Typst is a programmable, markup-based typesetting engine designed for professional document creation. It functions as a scriptable publishing toolchain that transforms plain text and code into complex, paginated outputs. By utilizing a high-performance compiler, the system automates document assembly, mathematical rendering, and dynamic content generation, providing a unified workflow for academic and technical authoring. The engine distinguishes itself through a declarative layout framework that uses cascading rules to manage document structure and visual styling. Unlike traditional systems, it employs an incremental layout engine that performs multiple passes to resolve cross-references, counters, and dynamic content placement. This is supported by a sandboxed functional scripting runtime, which allows users to define custom logic for data processing and layout manipulation, ensuring that document state remains consistent throughout the compilation process. The system provides a comprehensive suite of tools for managing document elements, including automated bibliography generation, structured table creation, and hierarchical sectioning.
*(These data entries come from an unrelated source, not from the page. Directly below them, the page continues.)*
/-- R3: inside the string, the word at an index packs the four bytes there. -/
theorem be32at_eq_be32 (s : List Byte) (k : Nat) (h : k + 3 < s.length) :
    be32at s k = be32 s[k] s[k + 1] s[k + 2] s[k + 3] := by
  rw [be32at, List.getD_eq_getElem s 0 (show k < s.length by omega),
    List.getD_eq_getElem s 0 (show k + 1 < s.length by omega),
    List.getD_eq_getElem s 0 (show k + 2 < s.length by omega), List.getD_eq_getElem s 0 h]

@[simp] theorem rotl_zero (x : Word) : rotl x 0 = x := rfl

/-- R4 for n > 0. The rotation is the two shifts or-ed. -/
theorem rotl_toNat_of_ne_zero (x : Word) {n : Nat} (hn : n ≠ 0) :
    (rotl x n).toNat = (x.toNat * 2 ^ n % 2 ^ 32) ||| (x.toNat / 2 ^ (32 - n)) := by
  rw [rotl, if_neg hn, BitVec.toNat_or, BitVec.toNat_shiftLeft, BitVec.toNat_ushiftRight, Nat.shiftLeft_eq,
    Nat.shiftRight_eq_div_pow]

/-- Settles O10: each clause is a law of the lanes or of packing. -/
theorem bigEndianPacking : Obligations.BigEndianPacking :=
  ⟨lane_toNat, fun b0 b1 b2 b3 => ⟨be32_toNat b0 b1 b2 b3, unbe32_be32 b0 b1 b2 b3⟩, be32_lane, be32at_eq_be32⟩

/-- Settles O11, by the two cases of the rotation's definition. -/
theorem rotateLeft : Obligations.RotateLeft := by
  intro x n _
  by_cases hn : n = 0
  · rw [if_pos hn, hn, rotl_zero]
  · rw [if_neg hn, rotl_toNat_of_ne_zero x hn]

end Sys2Proof.Machine
end

section
/-! What the host's next access does in one step, and what a CMD write can end in: the rules the statements about the
state and the host's view of it are derived from (spec/10_state.md rules R21, R22; spec/20_memory.md rule R51). -/

namespace Sys2Proof.Machine

/-- R70-R72: a word that decodes to a command is the word the encoder builds for it. -/
theorem eq_encode_of_decode {c : Word} {i : Instr} (h : decode c = .ok i) : c = encode i := by
  unfold decode at h
  split at h
  next r hr =>
    cases h
    have hmem := List.mem_of_find?_eq_some hr
    have hhit : r.hits c = true := List.find?_some (p := fun r : OpRow => r.hits c) hr
    exact ((OpRow.hits_iff (opcodeMap_mask r hmem) c).1 hhit).trans (opcodeMap_encode r hmem)
  next => cases h

/-- R51: the register map gives every register back at its own offset. -/
theorem regAt_offset (r : Reg) : regAt r.offset = some r := by
  cases r with
  | cmd | status | cap | msgLenLo | msgLenHi => rfl
  | key i | rk i | digest i => decide +revert
  | bin l w | bout l w => decide +revert

/-- R51: a register's offset is aligned and inside REGS. -/
theorem offset_aligned_inside (r : Reg) : r.offset % 4 = 0 ∧ r.offset < 0x200 := by
  cases r with
  | cmd | status | cap | msgLenLo | msgLenHi => decide
  | key i | rk i | digest i => simp only [Reg.offset]; omega
  | bin l w | bout l w => simp only [Reg.offset]; omega

/-- R52: every register is reached by a 32-bit access at its offset. -/
@[simp] theorem accessReg_offset (r : Reg) : accessReg 32 r.offset = .ok r := by
  obtain ⟨haligned, hinside⟩ := offset_aligned_inside r
  exact accessReg_eq_ok.2 ⟨rfl, haligned, hinside, regAt_offset r⟩

/-- R60: the host's next access takes effect on the state with that access taken off. -/
theorem step_access {s : State} {a : Access} {rest : List Input} (h : s.inputs = .access a :: rest) :
    step s = doAccess a (s.setInputs rest) := by
  simp only [step, h, takeInput]

/-- A read of a register by its offset. -/
theorem doAccess_read_offset (r : Reg) (s : State) :
    doAccess (.read 32 r.offset) s = withRead (s.readReg r) fun v => .next (s.pushRead (.word v)) := by
  simp only [doAccess, hostRead, accessReg_offset]

/-- R21, R22: a write to a register by its offset, other than CMD. -/
theorem doAccess_write_offset {r : Reg} (hr : r ≠ .cmd) (v : Word) (s : State) :
    doAccess (.write 32 r.offset v) s = .next (s.writeReg r v) := by
  simp only [doAccess, hostWrite, accessReg_offset, if_neg hr]

/-- R22: a write to CMD issues a command. -/
theorem doAccess_write_cmd (c : Word) (s : State) : doAccess (.write 32 0x000 c) s = issue c s := rfl

/-- R22, R71: issuing a word that decodes to a command runs the command. -/
theorem issue_of_decode {c : Word} {i : Instr} (h : decode c = .ok i) (s : State) : issue c s = exec i s := by
  simp only [issue, h]

@[simp] theorem tableWord_toNat (c : Word) : tableWord 32 c.toNat = c := by
  rw [tableWord, Nat.mod_eq_of_lt c.isLt, BitVec.ofNat_toNat, BitVec.setWidth_eq]

/-- Settles O7: the step is the CMD write's access, which issues the word; the word `withFetchWord` places is `c`. -/
theorem stepRunsIssuedCommand : Obligations.StepRunsIssuedCommand := by
  intro c i s hc
  have hrun : ∀ (u : State) (rest : List Input), u.inputs = .access (.write 32 0x000 c) :: rest →
      step u = exec i (u.setInputs rest) := fun u rest h => by
    rw [step_access h, doAccess_write_cmd, issue_of_decode hc]
  refine ⟨hrun s, ?_⟩
  calc step (s.withFetchWord 32 c.toNat)
    _ = exec i ((s.withFetchWord 32 c.toNat).setInputs s.inputs) :=
      hrun _ _ (by rw [State.withFetchWord, State.setInputs_inputs, tableWord_toNat])
    _ = exec i s := rfl

end Sys2Proof.Machine
end

section
/-! The registers as the host reads and writes them (spec/10_state.md rules R21, R40), and the statements about one host
access: O50, O51, O52. -/

namespace Sys2Proof.Machine

@[simp] theorem State.readReg_setInputs (s : State) (is : List Input) (r : Reg) :
    (s.setInputs is).readReg r = s.readReg r := by
  cases r <;> rfl

/-- R21: a write to a read-only register has no effect. -/
theorem State.writeReg_of_readOnly {r : Reg} (hr : r.readOnly = true) (s : State) (v : Word) : s.writeReg r v = s := by
  cases r with
  | status | cap | rk i | bout l w | digest i => rfl
  | cmd | msgLenLo | msgLenHi | key i | bin l w => cases hr

/-- R40: a register the host can write reads as the value just written. -/
theorem State.readReg_writeReg_self {r : Reg} (hr : r.readWrite = true) (s : State) (v : Word) :
    (s.writeReg r v).readReg r = .ok v := by
  cases r with
  | msgLenLo | msgLenHi => rfl
  | key i => simp only [writeReg, readReg, Quad.get_set_self, RegWord.read_of]
  | bin l w => simp only [writeReg, readReg, Quad.get_set_self, RegWord.read_of]
  | cmd | status | cap | rk i | bout l w | digest i => cases hr

/-- A write to one word of BIN leaves every other word of BIN as it was. -/
theorem bin_get_set_of_ne (q : Quad (Quad RegWord)) {l w l' w' : Fin 4} (c : RegWord) (h : ¬ (l' = l ∧ w' = w)) :
    ((q.set l ((q.get l).set w c)).get l').get w' = (q.get l').get w' := by
  by_cases hl : l' = l
  · subst hl
    rw [Quad.get_set_self, Quad.get_set_of_ne _ _ fun hw => h ⟨rfl, hw⟩]
  · rw [Quad.get_set_of_ne _ _ hl]

/-- R51: a host write leaves every register but its own as it reads. -/
theorem State.readReg_writeReg_of_ne {r q : Reg} (hq : q ≠ r) (s : State) (v : Word) :
    (s.writeReg r v).readReg q = s.readReg q := by
  cases r with
  | cmd | status | cap | rk i | bout l w | digest i => rfl
  | msgLenLo =>
    cases q with
    | msgLenLo => exact absurd rfl hq
    | _ => rfl
  | msgLenHi =>
    cases q with
    | msgLenHi => exact absurd rfl hq
    | _ => rfl
  | key i =>
    cases q with
    | key j =>
      have hij : j ≠ i := fun h => hq (h ▸ rfl)
      simp only [writeReg, readReg, Quad.get_set_of_ne _ _ hij]
    | _ => rfl
  | bin l w =>
    cases q with
    | bin l' w' =>
      have hne : ¬ (l' = l ∧ w' = w) := fun ⟨hl, hw⟩ => hq (hl ▸ hw ▸ rfl)
      simp only [writeReg, readReg, bin_get_set_of_ne _ _ hne]
    | _ => rfl

/-- R21, R40: CMD, STATUS and CAP are never ⊥. -/
theorem State.readReg_defined (s : State) {r : Reg} (hr : r = .cmd ∨ r = .status ∨ r = .cap) :
    ∃ v, s.readReg r = .ok v := by
  obtain rfl | rfl | rfl := hr <;> exact ⟨_, rfl⟩

/-- Settles O50: a read-only register keeps its value, and CMD reads 0. -/
theorem readOnlyRegisters : Obligations.ReadOnlyRegisters := by
  intro s rest
  refine ⟨fun r v hr h => ?_, fun h => ?_⟩
  · have hcmd : r ≠ .cmd := fun hc => by rw [hc] at hr; cases hr
    rw [step_access h, doAccess_write_offset hcmd, State.writeReg_of_readOnly hr]
    rfl
  · rw [step_access h]
    rfl

/-- Settles O51, by the laws of a register read after a register write. -/
theorem hostWriteThenRead : Obligations.HostWriteThenRead := by
  intro s r v rest hr h
  have hcmd : r ≠ .cmd := fun hc => by rw [hc] at hr; cases hr
  refine ⟨(s.setInputs rest).writeReg r v, ?_, ?_, State.readReg_writeReg_self hr _ v, fun q hq => ?_, ?_⟩
  · rw [step_access h, doAccess_write_offset hcmd]
  · rw [State.writeReg_inputs, State.setInputs_inputs]
  · rw [State.readReg_writeReg_of_ne hq, State.readReg_setInputs]
  · rw [State.writeReg_msgbuf, State.setInputs_msgbuf]

/-- A host read of a register: its word, or the model fault. -/
theorem step_read_reg {s : State} {r : Reg} {rest : List Input} (h : s.inputs = .access (.read 32 r.offset) :: rest) :
    step s = withRead (s.readReg r) fun v => .next ((s.setInputs rest).pushRead (.word v)) := by
  rw [step_access h, doAccess_read_offset, State.readReg_setInputs]

/-- A host read of a MSGBUF byte inside the address space: the byte, or the model fault. -/
theorem step_read_msg {s : State} {a : Nat} {rest : List Input} (h : s.inputs = .access (.readMsg a) :: rest)
    (ha : a < 2 ^ 64) :
    step s = withRead (msgByte s.msgbuf a) fun b => .next ((s.setInputs rest).pushRead (.byte b)) := by
  rw [step_access h]
  simp only [doAccess, hostReadMsg, if_pos ha, State.setInputs_msgbuf]
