-- ==== Sys2Proof/Machine/Adapters.lean ====
section
/-! DEFINITION. The commands of Device Ports and Adapters: PORT_SET, PORT_QUERY, PORT_RESET and CHECK, the
frames that the Port Controller takes itself, and the expiries of its timers. -/

namespace Sys2Proof.Machine

/-! ### PORT_SET -/

/-- What keeps a port from changing its class (R146 step 3). -/
def State.classHeld (s : State) (p : PortId) : Bool :=
  !(s.claims.get p).isEmpty || !(Printer.jobs (s.printers.get p)).isEmpty || s.scanInFlight p
    || s.checkRunning p || (s.takes.get p).state != .free

/-- A port's configuration is replaced whole, and the blocks apply their fields: the holder's idle deadline
(R14), the cue enable (R108), and a change of class (R120, R147, R166). -/
def replaceConfig (p : PortId) (c : PortConfig) (s : State) : State :=
  let old := s.configs.get p
  let s := { s with configs := s.configs.put p c }
  let s := if old.idleS ≠ c.idleS then rearm p s else s
  let s :=
    if old.cueEnable ∧ c.cueEnable = false then onPanel p (fun x => { x with cue := .absent }) s else s
  if old.cls ≠ c.cls then
    classChanged p .classChange (votesGone p (onPanel p (triggerAtClass old.cls c.cls) s))
  else s

/-- PORT_SET at the Port Controller (R146). -/
def portSetAsked (b : PortSetBody) (p : PortId) (s : State) : State :=
  match configOf b with
  | none => refuse .staff Kind.portSet .badValue s
  | some c =>
    if c.cls ≠ s.cls p ∧ s.classHeld p then refuse .staff Kind.portSet .busy s
    else answer .staff Kind.portSet (.config c) (replaceConfig p c s)

/-- PORT_SET is taken (R146). -/
def portSetTaken (b : Body PortSetBody) (s : State) : State :=
  staffRequest Kind.portSet b (fun x => withPort Kind.portSet x.port (portSetAsked x)) s

/-- PORT_SET. -/
def execPortSet (b : Body PortSetBody) (s : State) : Host.Outcome State Fault Refusal :=
  done s (portSetTaken b s)

/-! ### PORT_QUERY -/

/-- What a kiosk's PORT_QUERY reads (R162). -/
def State.portView (s : State) (p : PortId) : PortView :=
  let x := s.ctls.get p
  let l := s.claims.get p
  let q := s.printers.get p
  let listed := claimable (s.cls p)
  let prints := printable (s.cls p)
  { port := p, cls := s.cls p, cond := x.cond
    fault := if x.cond = .stalled then x.fault else none
    reached := (s.power.get p).reached
    inStaffHands := (s.takes.get p).state.inStaffHands
    hall := s.hall
    held := if listed then some (holderOf l).isSome else none
    waiters := if listed then some (waitersOf l).length else none
    jobInFlight := if prints then some q.inflight.isSome else none
    queuedJobs := if prints then some q.queue.length else none }

/-- What the staff console reads beside that (R162). -/
def State.staffPortView (s : State) (p : PortId) : StaffPortView :=
  let x := s.ctls.get p
  let w := s.power.get p
  { config := s.configs.get p, identity := x.identity, mismatch := x.mismatch
    responseLeft := millisLeft 10 s.tick x.response, silenceLeft := millisLeft 10 s.tick x.silence
    check := x.check, floor := w.floor, ceiling := w.ceiling, target := s.targetOf p }

/-- A kiosk's PORT_QUERY: the holder's own is activity (R12, R162). -/
def kioskAsksPort (k : KioskId) (p : PortId) (s : State) : State :=
  let s := activity p k s
  answer (.kiosk k) Kind.portQuery (.portView (s.portView p)) s

/-- The staff console's PORT_QUERY (R162). -/
def staffAsksPort (p : PortId) (s : State) : State :=
  answer .staff Kind.portQuery (.staffPortView (s.portView p) (s.staffPortView p)) s

/-- PORT_QUERY is taken; a kiosk's needs no admission (R162, R178). -/
def portQueryTaken (l : LinkId) (b : Body Byte) (s : State) : State :=
  match l with
  | .kiosk k =>
    request l (withBody l Kind.portQuery b fun x =>
      withKioskPort k Kind.portQuery anyClass x (kioskAsksPort k)) s
  | .staff => staffRequest Kind.portQuery b (fun x => withPort Kind.portQuery x staffAsksPort) s

/-- PORT_QUERY. -/
def execPortQuery (l : LinkId) (b : Body Byte) (s : State) : Host.Outcome State Fault Refusal :=
  done s (portQueryTaken l b s)

/-! ### PORT_RESET -/

/-- PORT_RESET at the Port Controller (R158). A port already RESETTING is sent PORT_CLEAR again, and its OK reply
carries the condition too, where R158 says only that the reply is OK (DEDUCED, log 36). -/
def resetPort (p : PortId) (s : State) : State :=
  let s := onCtl p waitsDropped s
  let s :=
    if s.cond p = .resetting then s
    else changeCondition p .resetting .portReset none (onCtl p (fun x => { x with fault := none }) s)
  answer .staff Kind.portReset (.condition .resetting) (sendCommand p .portClear s)

/-- PORT_RESET is taken (R158). -/
def portResetTaken (b : Body Byte) (s : State) : State :=
  staffRequest Kind.portReset b (fun x => withUsedPort Kind.portReset x fun p s =>
    if s.cond p = .absent then refuse .staff Kind.portReset .noSuchPort s else resetPort p s) s

/-- PORT_RESET. -/
def execPortReset (b : Body Byte) (s : State) : Host.Outcome State Fault Refusal :=
  done s (portResetTaken b s)

/-! ### The port check -/

/-- Idle, as R159 says. -/
def State.portIdle (s : State) (p : PortId) : Bool :=
  (holderOf (s.claims.get p)).isNone && (s.printers.get p).inflight.isNone && !s.scanInFlight p
    && (s.takes.get p).state == .free

/-- The 32 bytes of an echo step (R160). -/
def echoPattern : CheckStep → List Byte
  | .echo1 => List.replicate 32 0x00
  | .echo2 => List.replicate 32 0xFF
  | .echo3 => List.replicate 32 0x55
  | .echo4 => List.replicate 32 0xAA
  | .test => []

/-- The record at the start of a check (R160). -/
def newCheck (duration : Nat) (now : Tick) : CheckRecord :=
  { status := .running, step := some .echo1, echo := .notRun, adapter := .notRun, mechanism := .notRun
    disturbed := false, fault := none, duration := some duration, started := some now, ended := none }

/-- A check that passed its checks starts (R159, R160). -/
def startCheck (p : PortId) (duration : Byte) (s : State) : State :=
  let s := onCtl p (fun x => { x with check := newCheck (checkDuration duration) s.tick }) s
  let s := changeCondition p .checking .checkStart none s
  let s := checkNews p (sendCommand p (.echo (echoPattern .echo1)) s)
  answer .staff Kind.check .bare s

/-- CHECK at the Port Controller (R159). -/
def checkAsked (duration : Byte) (p : PortId) (s : State) : State :=
  if s.cond p = .absent then refuse .staff Kind.check .noSuchPort s
  else if s.cond p = .checking then refuse .staff Kind.check .busy s
  else if s.cond p ≠ .serving then refuse .staff Kind.check .portFault s
  else if s.atReady p = false then refuse .staff Kind.check .powerHeld s
  else if s.portIdle p = false then refuse .staff Kind.check .busy s
  else startCheck p duration s

/-- CHECK is taken (R159). -/
def checkTaken (b : Body CheckBody) (s : State) : State :=
  staffRequest Kind.check b (fun x => withUsedPort Kind.check x.port (checkAsked x.duration)) s

/-- CHECK. -/
def execCheck (b : Body CheckBody) (s : State) : Host.Outcome State Fault Refusal := done s (checkTaken b s)

/-- A check ends DONE: SERVING, or STALLED with a fault outstanding (R161). -/
def checkDone (p : PortId) (s : State) : State :=
  let s := endCheck p .done s
  changeCondition p (if (s.ctls.get p).fault.isSome then .stalled else .serving) .checkEnd none s

/-- The check record is changed. -/
def onCheck (p : PortId) (f : CheckRecord → CheckRecord) (s : State) : State :=
  onCtl p (fun x => { x with check := f x.check }) s

/-- The step of a running check. -/
def State.checkStep (s : State) (p : PortId) : Option CheckStep :=
  if s.checkRunning p then (s.ctls.get p).check.step else none

/-- The echo step after one, and its frame. -/
def nextEcho (p : PortId) (st : CheckStep) (s : State) : State :=
  sendCommand p (.echo (echoPattern st)) (onCheck p (fun r => { r with step := some st }) s)

/-- The test stage begins: echo has passed (R160). -/
def startTest (p : PortId) (s : State) : State :=
  let s := onCheck p (fun r => { r with step := some .test, echo := .pass }) s
  sendCommand p (.testStart (((s.ctls.get p).check.duration).getD 0)) s

/-- The adapter's ECHO in a check (R160). -/
def echoed (p : PortId) (data : List Byte) (s : State) : State :=
  match s.checkStep p with
  | none => s
  | some .test => s
  | some st =>
    if data ≠ echoPattern st then checkDone p (onCheck p (fun r => { r with echo := .fail }) s)
    else
      match st with
      | .echo1 => nextEcho p .echo2 s
      | .echo2 => nextEcho p .echo3 s
      | .echo3 => nextEcho p .echo4 s
      | _ => startTest p s

/-- ECHO is taken (R160): it ends its wait (R155). -/
def echoTaken (p : PortId) (data : List Byte) (s : State) : State :=
  adapterFrame p false false [.echo] (echoed p data) s

/-- ECHO. -/
def execEcho (p : PortId) (data : List Byte) (s : State) : Host.Outcome State Fault Refusal :=
  done s (echoTaken p data s)

/-- PASS or FAIL. -/
def verdict (pass : Bool) : CheckItem := if pass then .pass else .fail

/-- The adapter's TEST_RESULT in a check; a mechanism that has failed stays so (R160). -/
def tested (p : PortId) (flags : Byte) (s : State) : State :=
  match s.checkStep p with
  | some .test =>
    checkDone p (onCheck p (fun r =>
      { r with
        adapter := verdict (flags.getLsbD 0)
        mechanism := if r.mechanism = .fail then .fail else verdict (flags.getLsbD 1) }) s)
  | _ => s

/-- TEST_RESULT is taken (R160): it ends its wait (R155). -/
def testResultTaken (p : PortId) (flags : Byte) (s : State) : State :=
  adapterFrame p false false [.testStart] (tested p flags) s

/-- TEST_RESULT. -/
def execTestResult (p : PortId) (flags : Byte) (s : State) : Host.Outcome State Fault Refusal :=
  done s (testResultTaken p flags s)

/-! ### Bringing an adapter in -/

/-- ANNOUNCE outside ABSENT and UNRESPONSIVE (R151, R154, R158). -/
def announced (p : PortId) (s : State) : State :=
  match s.cond p with
  | .identifying => sendCommand p .identAsk s
  | .resetting => identify p .announce s
  | .absent => s
  | .unresponsive => s
  | _ => identify p .adapterBack (changeCondition p .unresponsive .restarted none s)

/-- ANNOUNCE is taken (R150, R151, R154, R158): in every condition it ends a PORT_CLEAR wait (R155). -/
def announceTaken (p : PortId) (s : State) : State :=
  adapterFrame p true false [.portClear] (announced p) s

/-- ANNOUNCE. -/
def execAnnounce (p : PortId) (s : State) : Host.Outcome State Fault Refusal := done s (announceTaken p s)

/-- IDENT (R151). -/
def identified (p : PortId) (b : IdentBody) (s : State) : State :=
  if s.cond p = .identifying then
    if classOf b.cls = some (s.cls p) ∧ s.cls p ≠ .unused then
      let s := onCtl p (fun x =>
        { x with identity := some (identityOf b.model b.capabilities), fault := none }) s
      changeCondition p .serving .identified none (setReached p (some (reportedLevel b.level)) s)
    else
      becomeAbsent p .classMismatch (some b.cls)
        (onCtl p (fun x => { x with identity := none, mismatch := true }) s)
  else s

/-- IDENT is taken (R151): it ends its wait (R155). -/
def identTaken (p : PortId) (b : IdentBody) (s : State) : State :=
  adapterFrame p false true [.identAsk] (identified p b) s

/-- IDENT. -/
def execIdent (p : PortId) (b : IdentBody) (s : State) : Host.Outcome State Fault Refusal :=
  done s (identTaken p b s)

/-! ### Faults and clearing -/

/-- FAULT at the Port Controller (R153). -/
def faultAtPort (p : PortId) (f : FaultKind) (s : State) : State :=
  let hold := onCtl p (fun x => { x with fault := some f }) s
  match s.cond p with
  | .serving => changeCondition p .stalled .fault none hold
  | .stalled => portNews p .stalled .fault none hold
  | .checking =>
    portNews p .checking .fault none
      (onCheck p (fun r => { r with mechanism := .fail, fault := r.fault.orElse fun _ => some f }) hold)
  | _ => s

/-- FAULT at the Print Queue Manager (R59). -/
def jobFaulted (p : PortId) (f : FaultKind) (s : State) : State :=
  match (s.printers.get p).inflight with
  | none => s
  | some j =>
    let stalls := j.state = .starting ∨ j.state = .printing ∨ j.state = .ending
    let j' :=
      { j with
        state := if stalls then .stalled else j.state
        resume := if stalls then resumeOf j else j.resume
        fault := some f
        jams := if f = .jam then min 255 (j.jams + 1) else j.jams }
    let s := jobNews p j' (.live j'.state) (setInflight p j' s)
    if stalls then completeTake p [.held] s else s

/-- FAULT is taken (R59, R153). -/
def faultTaken (p : PortId) (kind : Byte) (s : State) : State :=
  adapterFrame p false false [] (fun s =>
    let s := faultAtPort p (faultOf kind) s
    if s.cls p = .printer then jobFaulted p (faultOf kind) s else s) s

/-- FAULT. -/
def execFault (p : PortId) (kind : Byte) (s : State) : Host.Outcome State Fault Refusal :=
  done s (faultTaken p kind s)

/-- CLEARED at the Port Controller (R153). -/
def clearedAtPort (p : PortId) (s : State) : State :=
  let free := onCtl p (fun x => { x with fault := none }) s
  match s.cond p with
  | .stalled => changeCondition p .serving .cleared none free
  | .checking => portNews p .checking .cleared none free
  | _ => s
It supports precise control over page geometry and typography, while its introspection capabilities allow for advanced querying of document state and element locations. These features are complemented by a robust set of foundational data management primitives, enabling users to handle complex collections, numeric data, and time-based logic within their documents. The project provides a command-line interface for compiling source files into portable formats like PDF, with built-in support for accessibility standards. Detailed documentation, including syntax references and architectural overviews, is available to guide users through the installation and implementation of the typesetting environment.